▶ _DIRECTIONS_
Which lines of the data below contain "intSum"? Please show them all.

BEGIN

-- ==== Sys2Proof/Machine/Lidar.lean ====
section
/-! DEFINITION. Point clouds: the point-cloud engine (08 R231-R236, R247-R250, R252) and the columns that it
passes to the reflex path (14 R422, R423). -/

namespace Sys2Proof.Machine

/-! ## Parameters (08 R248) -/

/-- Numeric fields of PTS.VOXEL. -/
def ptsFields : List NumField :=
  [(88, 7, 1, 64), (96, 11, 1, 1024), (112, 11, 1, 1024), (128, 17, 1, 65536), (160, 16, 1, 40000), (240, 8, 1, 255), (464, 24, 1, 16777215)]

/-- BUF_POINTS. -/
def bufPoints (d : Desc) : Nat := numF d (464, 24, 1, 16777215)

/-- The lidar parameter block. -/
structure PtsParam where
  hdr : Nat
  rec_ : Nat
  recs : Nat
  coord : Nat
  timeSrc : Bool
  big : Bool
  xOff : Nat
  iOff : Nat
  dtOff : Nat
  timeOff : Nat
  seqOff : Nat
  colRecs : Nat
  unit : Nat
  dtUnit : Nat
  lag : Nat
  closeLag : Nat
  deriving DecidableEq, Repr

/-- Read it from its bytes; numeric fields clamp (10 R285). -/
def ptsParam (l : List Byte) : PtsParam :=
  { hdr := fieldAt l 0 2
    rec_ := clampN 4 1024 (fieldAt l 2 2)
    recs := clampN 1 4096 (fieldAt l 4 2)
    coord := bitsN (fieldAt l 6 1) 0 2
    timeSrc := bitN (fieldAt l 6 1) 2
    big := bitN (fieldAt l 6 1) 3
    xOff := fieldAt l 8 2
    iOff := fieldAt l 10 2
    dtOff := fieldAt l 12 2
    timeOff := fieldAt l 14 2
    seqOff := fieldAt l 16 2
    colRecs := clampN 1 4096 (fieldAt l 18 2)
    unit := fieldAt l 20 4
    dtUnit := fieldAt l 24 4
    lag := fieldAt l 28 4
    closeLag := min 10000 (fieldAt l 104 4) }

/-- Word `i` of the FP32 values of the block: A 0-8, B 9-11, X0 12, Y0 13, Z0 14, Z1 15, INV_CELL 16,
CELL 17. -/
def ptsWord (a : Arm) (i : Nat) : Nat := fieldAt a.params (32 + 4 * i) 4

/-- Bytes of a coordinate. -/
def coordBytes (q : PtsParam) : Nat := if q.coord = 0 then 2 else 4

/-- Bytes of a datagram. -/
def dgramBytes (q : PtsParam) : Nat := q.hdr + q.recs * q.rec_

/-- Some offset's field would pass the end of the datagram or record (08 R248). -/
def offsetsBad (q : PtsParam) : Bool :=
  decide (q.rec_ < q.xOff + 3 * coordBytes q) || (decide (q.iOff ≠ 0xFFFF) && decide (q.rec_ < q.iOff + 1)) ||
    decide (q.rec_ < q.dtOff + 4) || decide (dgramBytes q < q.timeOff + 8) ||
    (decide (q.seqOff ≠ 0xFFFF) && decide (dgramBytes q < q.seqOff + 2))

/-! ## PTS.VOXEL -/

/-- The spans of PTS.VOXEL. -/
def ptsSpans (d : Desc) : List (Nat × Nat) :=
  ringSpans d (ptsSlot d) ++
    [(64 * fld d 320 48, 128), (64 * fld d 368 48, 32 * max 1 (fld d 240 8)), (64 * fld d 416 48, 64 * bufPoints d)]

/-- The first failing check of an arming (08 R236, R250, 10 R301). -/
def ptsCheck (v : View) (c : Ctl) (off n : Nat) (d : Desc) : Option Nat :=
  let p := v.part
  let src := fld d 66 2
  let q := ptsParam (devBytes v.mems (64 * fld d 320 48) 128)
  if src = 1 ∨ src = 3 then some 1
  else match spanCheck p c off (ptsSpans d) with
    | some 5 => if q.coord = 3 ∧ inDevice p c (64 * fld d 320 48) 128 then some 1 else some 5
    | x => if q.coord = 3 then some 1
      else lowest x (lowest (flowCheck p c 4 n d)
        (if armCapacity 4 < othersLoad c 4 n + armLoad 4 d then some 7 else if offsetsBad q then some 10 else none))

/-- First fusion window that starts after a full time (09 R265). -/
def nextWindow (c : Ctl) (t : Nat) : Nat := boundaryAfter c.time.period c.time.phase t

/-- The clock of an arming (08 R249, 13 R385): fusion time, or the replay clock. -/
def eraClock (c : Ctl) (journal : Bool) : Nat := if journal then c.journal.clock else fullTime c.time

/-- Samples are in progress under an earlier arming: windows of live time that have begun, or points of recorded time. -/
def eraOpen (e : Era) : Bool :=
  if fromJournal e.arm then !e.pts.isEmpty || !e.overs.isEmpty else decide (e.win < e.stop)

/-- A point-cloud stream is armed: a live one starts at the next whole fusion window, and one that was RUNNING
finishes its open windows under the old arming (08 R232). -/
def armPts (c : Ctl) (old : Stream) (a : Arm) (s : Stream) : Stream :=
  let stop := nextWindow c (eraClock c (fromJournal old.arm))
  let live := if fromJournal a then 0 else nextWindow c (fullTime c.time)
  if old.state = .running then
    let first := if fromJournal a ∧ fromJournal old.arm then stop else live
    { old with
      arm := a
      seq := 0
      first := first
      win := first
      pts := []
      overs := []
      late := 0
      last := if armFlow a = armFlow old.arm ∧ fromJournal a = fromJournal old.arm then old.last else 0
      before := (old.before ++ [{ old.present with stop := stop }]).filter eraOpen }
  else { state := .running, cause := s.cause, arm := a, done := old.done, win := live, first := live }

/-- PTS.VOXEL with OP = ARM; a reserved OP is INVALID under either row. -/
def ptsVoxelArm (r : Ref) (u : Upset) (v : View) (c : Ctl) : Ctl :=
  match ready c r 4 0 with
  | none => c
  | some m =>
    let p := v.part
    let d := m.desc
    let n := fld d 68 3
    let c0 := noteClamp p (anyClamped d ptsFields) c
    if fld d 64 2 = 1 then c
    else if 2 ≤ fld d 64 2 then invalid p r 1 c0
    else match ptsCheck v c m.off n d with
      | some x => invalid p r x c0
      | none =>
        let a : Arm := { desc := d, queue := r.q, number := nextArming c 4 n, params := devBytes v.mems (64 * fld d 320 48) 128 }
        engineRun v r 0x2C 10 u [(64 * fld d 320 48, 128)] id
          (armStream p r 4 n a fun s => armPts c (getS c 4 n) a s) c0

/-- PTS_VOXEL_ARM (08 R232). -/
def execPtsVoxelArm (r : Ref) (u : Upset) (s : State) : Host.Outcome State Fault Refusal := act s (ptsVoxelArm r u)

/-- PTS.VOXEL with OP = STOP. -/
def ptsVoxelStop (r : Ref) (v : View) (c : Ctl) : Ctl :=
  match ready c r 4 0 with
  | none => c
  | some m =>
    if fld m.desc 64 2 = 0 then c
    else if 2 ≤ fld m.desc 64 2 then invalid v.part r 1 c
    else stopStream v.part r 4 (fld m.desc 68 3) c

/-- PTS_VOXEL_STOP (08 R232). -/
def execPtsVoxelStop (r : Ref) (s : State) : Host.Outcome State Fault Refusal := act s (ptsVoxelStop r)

END
BEGIN

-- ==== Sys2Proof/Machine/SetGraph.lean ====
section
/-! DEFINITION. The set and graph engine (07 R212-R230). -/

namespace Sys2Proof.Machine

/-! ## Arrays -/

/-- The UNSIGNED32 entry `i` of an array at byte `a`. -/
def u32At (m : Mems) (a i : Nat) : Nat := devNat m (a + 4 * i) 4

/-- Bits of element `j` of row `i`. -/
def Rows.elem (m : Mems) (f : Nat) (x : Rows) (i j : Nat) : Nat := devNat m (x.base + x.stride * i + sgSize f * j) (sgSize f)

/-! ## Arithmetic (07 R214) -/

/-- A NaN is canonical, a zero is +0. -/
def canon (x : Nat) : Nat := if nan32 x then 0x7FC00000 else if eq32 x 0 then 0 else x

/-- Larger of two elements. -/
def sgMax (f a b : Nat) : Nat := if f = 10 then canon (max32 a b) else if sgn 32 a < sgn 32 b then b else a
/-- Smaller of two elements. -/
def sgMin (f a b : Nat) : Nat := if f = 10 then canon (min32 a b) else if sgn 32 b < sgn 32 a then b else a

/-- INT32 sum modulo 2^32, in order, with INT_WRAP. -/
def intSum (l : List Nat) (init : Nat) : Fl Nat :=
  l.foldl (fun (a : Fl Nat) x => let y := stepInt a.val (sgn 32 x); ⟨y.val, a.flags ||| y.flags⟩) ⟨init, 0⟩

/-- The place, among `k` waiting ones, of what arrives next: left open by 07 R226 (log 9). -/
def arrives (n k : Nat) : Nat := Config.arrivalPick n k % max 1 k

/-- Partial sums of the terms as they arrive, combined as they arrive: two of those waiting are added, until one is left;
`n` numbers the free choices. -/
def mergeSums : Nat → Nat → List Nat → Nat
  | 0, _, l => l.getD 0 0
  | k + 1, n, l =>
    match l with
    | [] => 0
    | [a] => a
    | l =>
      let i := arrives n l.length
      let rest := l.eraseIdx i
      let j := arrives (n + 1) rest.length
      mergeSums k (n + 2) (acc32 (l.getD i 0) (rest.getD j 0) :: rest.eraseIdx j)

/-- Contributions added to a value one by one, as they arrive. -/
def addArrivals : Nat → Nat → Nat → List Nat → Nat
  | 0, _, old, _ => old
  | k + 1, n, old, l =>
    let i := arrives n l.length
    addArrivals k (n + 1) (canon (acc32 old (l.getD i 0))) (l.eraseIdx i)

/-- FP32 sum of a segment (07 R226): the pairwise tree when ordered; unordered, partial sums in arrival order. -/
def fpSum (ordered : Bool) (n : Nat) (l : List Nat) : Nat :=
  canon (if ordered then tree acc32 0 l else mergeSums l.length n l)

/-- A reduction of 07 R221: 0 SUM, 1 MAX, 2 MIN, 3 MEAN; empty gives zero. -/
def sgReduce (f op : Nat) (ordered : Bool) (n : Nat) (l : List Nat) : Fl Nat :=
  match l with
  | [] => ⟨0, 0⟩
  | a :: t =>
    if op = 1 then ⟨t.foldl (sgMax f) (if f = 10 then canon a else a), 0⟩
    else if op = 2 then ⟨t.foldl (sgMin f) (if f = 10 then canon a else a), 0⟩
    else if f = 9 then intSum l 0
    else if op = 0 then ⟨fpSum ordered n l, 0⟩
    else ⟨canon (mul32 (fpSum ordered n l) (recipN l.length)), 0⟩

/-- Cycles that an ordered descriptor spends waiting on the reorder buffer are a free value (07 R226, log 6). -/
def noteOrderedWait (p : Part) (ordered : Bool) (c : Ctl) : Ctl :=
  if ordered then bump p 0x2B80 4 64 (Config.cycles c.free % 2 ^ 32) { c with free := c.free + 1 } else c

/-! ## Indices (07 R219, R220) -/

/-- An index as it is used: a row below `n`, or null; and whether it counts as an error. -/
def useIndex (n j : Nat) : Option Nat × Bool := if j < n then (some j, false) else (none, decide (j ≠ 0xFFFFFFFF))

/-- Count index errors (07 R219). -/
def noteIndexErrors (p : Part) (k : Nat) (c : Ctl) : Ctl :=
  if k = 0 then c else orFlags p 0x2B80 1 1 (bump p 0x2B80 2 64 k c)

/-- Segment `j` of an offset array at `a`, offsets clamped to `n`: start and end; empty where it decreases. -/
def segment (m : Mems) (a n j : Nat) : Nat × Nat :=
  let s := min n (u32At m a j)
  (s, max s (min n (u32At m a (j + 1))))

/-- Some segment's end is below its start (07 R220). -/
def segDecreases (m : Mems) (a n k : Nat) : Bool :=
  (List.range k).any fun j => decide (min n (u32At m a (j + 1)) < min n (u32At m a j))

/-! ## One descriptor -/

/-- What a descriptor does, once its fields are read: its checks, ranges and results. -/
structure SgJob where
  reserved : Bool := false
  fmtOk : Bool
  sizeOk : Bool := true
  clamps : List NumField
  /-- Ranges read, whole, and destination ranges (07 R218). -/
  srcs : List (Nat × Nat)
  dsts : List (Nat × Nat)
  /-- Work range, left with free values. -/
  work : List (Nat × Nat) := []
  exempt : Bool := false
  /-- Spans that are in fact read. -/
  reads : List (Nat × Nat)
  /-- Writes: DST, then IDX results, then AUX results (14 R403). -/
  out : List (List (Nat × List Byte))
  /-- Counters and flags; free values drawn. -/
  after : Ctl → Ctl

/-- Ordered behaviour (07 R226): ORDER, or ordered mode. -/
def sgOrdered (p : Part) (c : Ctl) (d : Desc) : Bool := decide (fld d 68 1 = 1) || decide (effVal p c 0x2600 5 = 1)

END

▶ _RESULT OF THIS EXERCISE_
def intSum (l : List Nat) (init : Nat) : Fl Nat :=
    else if f = 9 then intSum l 0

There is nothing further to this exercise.